Instructions for the task:
Among the lines below, a stretch begins at the one with "regs : Tab Nat" and ends at the one with "ends : Tab LinkEnd". Repeat that stretch exactly, ends included.
[[ Entries shown open ]]
/-- The machine. -/
structure State where
  /-- Model time in ns, which AOCLK counts (log entry 1). -/
  now : Nat
  /-- PTP time less `now`, modulo 2^64, as the servo last set it (11 R271). -/
  ptpOff : Nat
  /-- The commands that wait, first in first out. -/
  pending : List Instr
  /-- The model's own counter behind free values. -/
  fresh : Nat
  /-- The register file: one entry per field that differs from its reset value, by `fkey`. -/
  regs : Tab Nat
  /-- What the block has sent, newest first. -/
  outs : List Out
  /-- Functions by number: physical function p, virtual function 4 + 64·port + v. -/
  fns : Tab FnSt
  /-- Host ports. -/
  ports : Tab Port
  /-- Link ends: 4t + d, 32 + t (tile end of a bundle), 40 + t (hub end). -/
  ends : Tab LinkEnd
  /-- A route held back from tile t to u, by 8t + u: the route to take (02 R37). -/
  routeHold : Tab (Option Nat)
  /-- The Trail. -/
  trail : Trail
  /-- Straps and fuses. -/
  board : Board
  /-- Bring-up. -/
  boot : Boot
  /-- VCLK is lost until a warm reset (01 R24). -/
  vclkLost : Bool
  /-- The device has failed until a warm reset (01 R24). -/
  devFailed : Bool
  /-- The hub's logic is off, or the package is in cooling shutdown (16). -/
  hubOff : Bool
  /-- The Hamper, by byte address. -/
  hmp : Mem
  /-- Compartment map by compartment number (HMP_CMAP). -/
  cmap : Tab Comp
  /-- Accepted writes that have not landed, oldest first (05 R113). -/
  hmpPend : List HmpWr
  /-- The FREE whose clear is in progress: first, count. -/
  hmpClr : Option (Nat × Nat)
  /-- Tenant contexts. -/
  tens : Tab TenSt
  /-- Queue pairs by 8n + q. -/
  queues : Tab QueueSt
  /-- Fetch order counter of the dispatcher. -/
  order : Nat
  /-- Residency table. -/
  resid : Tab Resid
  /-- Dispatcher state by partition. -/
  disps : Tab DispSt
  /-- Resets in progress. -/
  rsts : List Rst
  /-- Peken cores by physical index 64t + 8c + p. -/
  cores : Tab Core
  /-- Running jobs by fetch order. -/
  jobs : Tab Job
  /-- On-chip stores: 2^20·physical core + own-store offset (07 R159). -/
  stores : Mem
  /-- VDD_AO and VAO_IO are within tolerance (18 R421, R423). -/
  aoUp : Bool
  /-- The power controller (15). -/
  power : Power
  /-- The thermal controller (16). -/
  thm : Thm
  /-- The management controller (17). -/
  mgt : Mgt
  /-- High halves captured by reads of the low halves of 64-bit counters, by page and offset (15 R369). -/
  snaps : Tab Nat
  /-- The DRAM slices. -/
  slices : SMem
  /-- Memory layout by partition. -/
  pmem : Tab PartMem
  /-- Near-window backing by logical core g. -/
  near : Tab Backing
  /-- Distinct uncorrectable lines of the current 1 s window, by slice (09 R236). -/
  ueWin : Tab (List Nat)
  /-- Whether a memory instance has had its first uncorrectable line since the warm reset, by SCB page number (13 R319). -/
  ueSeen : Tab Bool
  /-- Model loads of a physical core, first to last. -/
  loads : Tab (List LoadOp)
  /-- The energy table, by 8·set + way. -/
  etab : Tab EtEntry
  /-- Stamp counter of the energy table's replacement. -/
  etClock : Nat
  /-- Cause with which a stopping companion program ends (07 HPC_EXIT), by hub processor. -/
  hpcCause : Tab Nat
  /-- Scope and target of the latest accepted HUB_RST_CMD reset (14 R341); while it runs, a write without go changes the register's fields alone. -/
  hubRst : Nat × Nat
  /-- The LR reservation of companion core h: the Hamper address and the bytes LR read there (07 R179). -/
  hpcResv : Tab (Option (Nat × List Byte))
  /-- Pending value of STO_SPARE_ASSIGN, by physical core (08 R199). -/
  sparePend : Tab (Option Nat)
  /-- The physical core p whose stores a cluster self-test runs on (13 R328), by cluster. -/
  bistCore : Tab (Option Nat)
  /-- Refresh band of a tile (09 R229). -/
  bands : Tab Nat
  /-- Look-aside buffers by cluster, most recently used first. -/
  labs : Tab (List LabEnt)
  /-- Free list of each KV pool, head first (10 R251). -/
  kvFree : Tab (List Nat)
  /-- Quarantined pages of each KV pool (10 R267). -/
  kvQuar : Tab (List Nat)
  /-- Allocated pages of a tenant in a pool, by 128·pool + tenant. -/
  kvOwned : Tab Nat
  /-- A job wrote the pool's descriptors: its state is undefined until its next initialisation (10 R246). -/
  kvUndef : Tab Bool
  /-- Operation windows by tenant. -/
  kvWins : Tab KvWin
  /-- The core whose ATTN a cluster's ATU served last (10 R259). -/
  atuLast : Tab Nat
  /-- Stream contexts (11). -/
  sks : Tab SkSt
  /-- Stream ports. -/
  eths : Tab EthPort
  /-- Codec sessions (12). -/
  vcs : Tab VcSt
  /-- The session whose picture an engine set ran last, by engine mask (12 R305). -/
  vcLast : Tab Nat
  /-- Next line of each scrubber, by SCB page (13 R317, R318). -/
  scrubPos : Tab Nat
  /-- Start of the current lap, by SCB page. -/
  scrubStart : Tab Nat
  /-- Start of the current correctable-error window, by SCB page (13 R321). -/
  ceStart : Tab Nat
  /-- Field substitutions written and not yet applied (14 R344). -/
  subs : List FieldFact
  /-- Ramps in progress by 136·tile + domain: stage in force, plus 8 once the virtual rail is at 90 % (15 R357). -/
  ramps : Tab Nat
  /-- Fault code of a partition whose tile was lost during its reset, before the absorb point (14 R346). -/
  ptPend : Tab Nat
  /-- Register accesses held while the operating point of a tile changes, by tile, oldest first (03 R66). -/
  held : Tab (List Held)
  /-- Device-region compartments that passing traffic has used: bit p for TRANSIT of host port p, bit 4 for MGT (01 R14, 05 R105). -/
  transit : Nat
  /-- Requests that went out on a Secure IDE stream, newest first: how many outputs came before, and the stream (17 R407). -/
  ideSent : List (Nat × Nat)
deriving DecidableEq, Repr

/-- The machine right after reset: every register at the value the spec states (tables in `RegTable`, samples and fuses in `resetSpecial`, else 0), memories empty, nothing waiting. -/
def State.reset : State where
  now := 0
  ptpOff := 0
  pending := []
  fresh := 0
  regs := []
  outs := []
  fns := []
  ports := []
  ends := []
  routeHold := []
  trail := Trail.reset
  board := Board.reset
  boot := Boot.reset
  vclkLost := false
  devFailed := false
  hubOff := false
  hmp := Mem.empty
  cmap := []
  hmpPend := []
  hmpClr := none
  tens := []
  queues := []
  order := 0
  resid := []
  disps := []
  rsts := []
  cores := []
  jobs := []
  stores := Mem.empty
  aoUp := true
  power := Power.reset
  thm := Thm.reset
  mgt := Mgt.reset
  snaps := []
  slices := SMem.empty
  pmem := []
  near := []
  ueWin := []
  ueSeen := []
  loads := []
  etab := []
  etClock := 0
  hpcCause := []
  hubRst := (0, 0)
  hpcResv := []
  sparePend := []
  bistCore := []
  bands := []
  labs := []
  kvFree := []
  kvQuar := []
  kvOwned := []
  kvUndef := []
  kvWins := []
  atuLast := []
  sks := []
  eths := []
  vcs := []
  vcLast := []
  scrubPos := []
  scrubStart := []
  ceStart := []
  subs := []
  ramps := []
  ptPend := []
  held := []
  transit := 0
  ideSent := []

end Sys2Proof.Machine
end

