/-- The device-region compartments that what the block sends passes through (01 R14; 05 R102; 06 R125, R139; 17 R395): bit p TRANSIT of host port p, bit 4 MGT. -/
def Out.passes : Out → Nat
  | .cqEntry _ _ _ fn _ _ _ _ => 2 ^ fnPort fn
  | .dmaRead fn _ _ _ => 2 ^ fnPort fn
  | .dmaWrite fn _ _ _ _ => 2 ^ fnPort fn
  | .cxl port _ _ => 2 ^ port
  | .fmc .. => 16
  | .mctp .. => 16
  | .pldm .. => 16
  | .mgtEvent .. => 16
  | .sensorEvent .. => 16
  | .forecast .. => 16
  | .spdm resp _ _ => 2 ^ resp
  | .flashRequest .. => 16
  | .flashWrite .. => 16
  | _ => 0

def nat0 : Nat → Nat := fun _ => 0
def fn0 : Nat → FnSt := fun _ => FnSt.reset
def port0 : Nat → Port := fun _ => Port.reset
def pair0 : Nat → Nat × Nat := fun _ => (0, 0)
def assoc0 : Nat → IdeAssoc := fun _ => ⟨[], none⟩

/-- A memory request that the device sends to a host: function and address (06 R124, R139; 03 R68). -/
def State.requestOf (s : State) : Out → Option (Nat × Nat)
  | .cqEntry _ _ _ fn _ a _ _ => some (fn, a)
  | .dmaRead fn _ a _ => some (fn, a)
  | .dmaWrite fn _ a _ _ => some (fn, a)
  | .msix fn v => some (fn, (Tab.get pair0 (Tab.get fn0 s.fns fn).entries v).1)
  | _ => none

/-- IDE stream i of a port: 0 no keys, 1 keys programmed, 2 Secure. -/
def State.ideState (s : State) (port i : Nat) : Nat := Tab.get nat0 s.mgt.ide (5 * port + i)

/-- The IDE stream a request goes out on (17 R407): the Secure selective stream with an address block around it, else the link stream where that is Secure. -/
def State.ideStream (s : State) (fn a : Nat) : Option Nat :=
  let p := fnPort fn
  match [1, 2, 3, 4].find? fun j => s.ideState p j == 2 && (Tab.get assoc0 (Tab.get port0 s.ports p).assoc j).blocks.any fun b => decide (b.1 ≤ a) && decide (a ≤ b.2) with
  | some j => some j
  | none => if s.ideState p 0 = 2 then some 0 else none

/-- The note of the stream that an output goes out on. -/
def State.ideNote (s : State) (o : Out) : List (Nat × Nat) :=
  match s.requestOf o with
  | some r => ((s.ideStream r.1 r.2).map fun j => (s.outs.length, j)).toList
  | none => []

/-- Send something, through the device region where it leaves that way, and on its IDE stream. -/
def State.emit (s : State) (o : Out) : State :=
  { s with outs := o :: s.outs, transit := s.transit ||| o.passes, ideSent := s.ideNote o ++ s.ideSent }

/-- Apply a family of updates for every element of a list, first to last. -/
def State.each {α : Type} (s : State) (l : List α) (f : α → State → State) : State :=
  l.foldl (fun s x => f x s) s

/-- Take the next free value's counter. -/
def State.tick (s : State) : State := { s with fresh := s.fresh + 1 }

/-! Parts held by key. -/

def end0 : Nat → LinkEnd := fun _ => LinkEnd.reset
def hold0 : Nat → Option Nat := fun _ => none
def slot0 : Nat → Option TrailRec := fun _ => none
def ten0 : Nat → TenSt := fun _ => TenSt.reset
def queue0 : Nat → QueueSt := fun _ => QueueSt.reset
def resid0 : Nat → Resid := fun _ => Resid.none
def disp0 : Nat → DispSt := fun _ => DispSt.reset
def core0 : Nat → Core := fun _ => Core.reset
def job0 : Nat → Job := fun _ => Job.none
def comp0 : Nat → Comp := fun _ => Comp.free
def pmem0 : Nat → PartMem := fun _ => PartMem.none
def back0 : Nat → Backing := fun _ => Backing.own
def list0 : Nat → List Nat := fun _ => []
def loads0 : Nat → List LoadOp := fun _ => []
def et0 : Nat → EtEntry := fun _ => EtEntry.none
def chg0 : Nat → OppChg := fun _ => OppChg.none
def sens0 : Nat → SensorSt := fun _ => SensorSt.reset
def cyc0 : Nat → CycSt := fun _ => CycSt.reset
def int0 : Nat → Int := fun _ => 0
def kept0 : Nat → List FmcKept := fun _ => []
def pldm0 : Nat → Option PldmKept := fun _ => none
def nonce0 : Nat → Option (List Byte) := fun _ => none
[[ Entries shown closed ]]
Output of the task:
  regs : Tab Nat
  /-- What the block has sent, newest first. -/
  outs : List Out
  /-- Functions by number: physical function p, virtual function 4 + 64·port + v. -/
  fns : Tab FnSt
  /-- Host ports. -/
  ports : Tab Port
  /-- Link ends: 4t + d, 32 + t (tile end of a bundle), 40 + t (hub end). -/
  ends : Tab LinkEnd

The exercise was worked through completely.